Même si on note un nombre croissant de consommateurs de cannabis, cela n’est pas considéré comme un problème majeur. Il s’agit cependant de la drogue la plus accessible. Les autorités algériennes mettent progressivement en place des centres de traitement, alors que la législation, elle, demeure toujours aussi sévère.

On entend souvent que les problèmes de drogue en Algérie découlent principalement des conditions économiques difficiles et du peu d’opportunités de travail pour les jeunes.

Tlemcen et le cannabis

Tlemcen est une très belle région algérienne, riche en histoire et culture. Mais il s’agit également d’une des plus importantes plaques tournantes du trafic de cannabis d’Algérie. Située près de la frontière marocaine, les autorités y saisissent fréquemment de grandes quantités de haschisch, ce qui ne semble pas dissuader les trafiquants.

Les tensions se sont considérablement accrues entre le Maroc et l’Algérie et ce, surtout à Tlemcen.

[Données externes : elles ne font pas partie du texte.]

-- ==== Sys2Proof/Config.lean ====
section
/-! DEFINITION. What one launch of the block fixes (R8) and the free values the spec calls UNSPEC
(R12, 93_implementation_defined.md U1 to U6). The free values are constants with no body: no proof
can learn what they are. -/

namespace Sys2Proof

/-- Which value one UNSPEC event leaves unspecified: one constructor per kind of value of
93_implementation_defined.md section 2, so that no two of them are drawn alike. -/
inductive UnspecItem where
  /-- DMEM[a] (U1, U5, U6). -/
  | dmem (a : Nat)
  /-- CODE_LEN[s] (U2). -/
  | codeLen (s : Nat)
  /-- CODE_BITS[s][w] (U2). -/
  | codeBits (s w : Nat)
  /-- NODE_FREQ[i] (U2). -/
  | nodeFreq (i : Nat)
  /-- NODE_INFO[i] (U2). -/
  | nodeInfo (i : Nat)
  /-- OUT_BITS (U5). -/
  | outBits
  /-- OUT_BYTES (U5). -/
  | outBytes
  /-- OUT_SYMS (U5). -/
  | outSyms
  /-- The data of a host read made while BUSY = 1 (U4). -/
  | readData
  deriving DecidableEq, Repr

/-- The free 32-bit value of an item at the UNSPEC event numbered `draw` (R12 UNSPEC). -/
opaque Config.unspecWord (draw : Nat) (item : UnspecItem) : Word

/-- The free 8-bit value of an item at the UNSPEC event numbered `draw` (R12 UNSPEC). -/
opaque Config.unspecByte (draw : Nat) (item : UnspecItem) : Byte

/-- DMEM_SIZE of the launch that `State.reset` stands for (R8, P1). DESIGN CHOICE (log entry 1): the
spec leaves it open; 0x400 is the size its test vectors assume. Every other launch is a state whose
PARAM register holds another size; no step changes PARAM and no meaning reads this constant. -/
def Config.dmemSize : Word := 0x400#32

/-- The largest DMEM_SIZE the spec allows, 2^28 bytes (R8, R10). -/
def Config.dmemSizeMax : Nat := 2 ^ 28

/-- The value of the ID register, the ASCII bytes "HUF1" (R2, R22). -/
def Config.idValue : Word := 0x48554631#32

end Sys2Proof
end

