-- ==== Sys2Proof/Machine/Operands.lean ====
section
/-! DEFINITION. The operands of the commands (R28, R87, R88): the argument registers read as natural
numbers, the windows they name (R69), and the range and overlap checks on windows (R69, R70). -/

namespace Sys2Proof.Machine

/-- DMEM_SIZE of the launch (R8), the value of PARAM (R37). -/
def State.dmemSize (s : State) : Nat := s.param.toNat

/-- A byte range [base, base + len) of DMEM (R16, R69). -/
structure Window where
  base : Nat
  len : Nat
  deriving DecidableEq, Repr

/-- The address lies in the window. -/
abbrev Window.has (w : Window) (a : Nat) : Prop := w.base ≤ a ∧ a < w.base + w.len

/-- R69: a window is in range when base + len <= DMEM_SIZE, on unbounded naturals. -/
abbrev Window.inRange (w : Window) (size : Nat) : Prop := w.base + w.len ≤ size

/-- R70: two windows overlap when neither is empty and each begins before the other ends. -/
abbrev Window.overlaps (v w : Window) : Prop :=
  0 < v.len ∧ 0 < w.len ∧ v.base < w.base + w.len ∧ w.base < v.base + v.len

/-- The source window of SCAN and ENCODE, [SRC, SRC + LEN) (R69). -/
def State.inputWindow (s : State) : Window := ⟨s.args.src.toNat, s.args.len.toNat⟩

/-- The source window of DECODE, [SRC, SRC + ceil8(NBITS)) (R69). -/
def State.streamWindow (s : State) : Window := ⟨s.args.src.toNat, ceil8 s.args.nbits.toNat⟩

/-- The destination window of ENCODE and DECODE, [DST, DST + DCAP) (R69). -/
def State.outputWindow (s : State) : Window := ⟨s.args.dst.toNat, s.args.dcap.toNat⟩

end Sys2Proof.Machine
end

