-- ==== Sys2Proof/Machine/Decoder.lean ====
section
/-! DEFINITION. The decoder, DECODE: bit unpacker and tree walker (43_decoder.md). -/

namespace Sys2Proof.Machine

/-- DECODE's variables (R160): the symbols emitted, the position in the tree, and the index of the first
bit of the code being read. -/
structure Walk where
  out : List Byte
  pos : NodeIdx
  start : Nat
  deriving DecidableEq, Repr

/-- R160 `emit` (R166): DST_OVERFLOW(j) when DCAP symbols have been emitted; else the symbol is added,
the position returns to the root and the next code starts at bit j + 1. -/
def Walk.emit (w : Walk) (b : Built) (dcap j : Nat) (sym : Byte) : Except (ErrCode × Nat) Walk :=
  if w.out.length = dcap then .error (.dstOverflow, j)
  else .ok { out := w.out ++ [sym], pos := b.rootIndex, start := j + 1 }

/-- The child that a bit leads to (R162): LEFT for 0, RIGHT for 1. -/
def Built.child (b : Built) (i : NodeIdx) (bit : Bool) : NodeIdx :=
  if bit then (slot b.nodeInfo i).right else (slot b.nodeInfo i).left

/-- DECODE's loop body (R160) on stream bit `j`: BAD_BIT(j) for an empty tree (R164) and for a 1 bit
under a single-leaf tree (R163); a move in the tree otherwise (R162). -/
def Walk.step (w : Walk) (b : Built) (dcap j : Nat) (bit : Bool) : Except (ErrCode × Nat) Walk :=
  if b.alpha = 0#9 then .error (.badBit, j)
  else if b.alpha = 1#9 then
    if bit then .error (.badBit, j) else w.emit b dcap j (slot b.nodeInfo b.rootIndex).symbol
  else
    let next := b.child w.pos bit
    if (slot b.nodeInfo next).leaf then w.emit b dcap j (slot b.nodeInfo next).symbol
    else .ok { w with pos := next }

/-- DECODE's loop (R160) over the stream bits from index `j` on. -/
def Walk.run (b : Built) (dcap : Nat) : Nat → Walk → List Bool → Except (ErrCode × Nat) Walk
  | _, w, [] => .ok w
  | j, w, bit :: bits =>
    match w.step b dcap j bit with
    | .error e => .error e
    | .ok w' => Walk.run b dcap (j + 1) w' bits

/-- DECODE's whole walk (R160): the loop from the root, then TRUNCATED (R165) when the position is not
the root after the last bit. -/
def decodeStream (b : Built) (dcap : Nat) (bits : List Bool) : Except (ErrCode × Nat) (List Byte) :=
  match Walk.run b dcap 0 { out := [], pos := b.rootIndex, start := 0 } bits with
  | .error e => .error e
  | .ok w => if w.pos ≠ b.rootIndex then .error (.truncated, w.start) else .ok w.out

/-- DECODE's results (R160): the symbols at DST, OUT_BITS = NBITS, OUT_BYTES = OUT_SYMS = their
number. -/
def State.writeDecoded (s : State) (out : List Byte) : State :=
  { s.writeBytes s.args.dst.toNat out with
    results :=
      { outBits := s.args.nbits
        outBytes := BitVec.ofNat 32 out.length
        outSyms := BitVec.ofNat 32 out.length } }

/-- DECODE (R160). -/
def execDecode (s : State) : Host.Outcome State Fault Refusal :=
  match s.upFrontError s.streamWindow with
  | some (e, info) => .next (s.raise e info)
  | none =>
    match decodeStream s.built s.args.dcap.toNat
        (s.streamBits s.args.src.toNat s.args.nbits.toNat) with
    | .error (e, i) => .next (s.raiseRuntime e (BitVec.ofNat 32 i))
    | .ok out => .next (s.writeDecoded out).succeed

end Sys2Proof.Machine
end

Mohammed Safahi, vice-président du conseil communal de Tlemcen, s’est ainsi adressé au roi du Maroc : « Votre Majesté, vous le soi-disant commandeur des croyants, arrêtez donc de noyer les nations Arabes et musulmanes (…) sous des tonnes de haschich, qui est planté et cultivé dans votre royaume. »

Relations Algérie-Maroc

Depuis l’indépendance des deux pays (1956 pour le Maroc et 1962 pour l’Algérie), les relations entre ces deux nations rencontrent de nombreuses difficultés.

L’Algérie et le Maroc ont ainsi souvent été en guerre (par ex. la guerre des Sables de 1963 et la guerre du Sahara occidental qui a duré 16 ans). En 1994, l’Algérie a même fermé ses frontières avec le Maroc, suite aux restrictions en matière de visa imposées par ce dernier aux citoyens algériens.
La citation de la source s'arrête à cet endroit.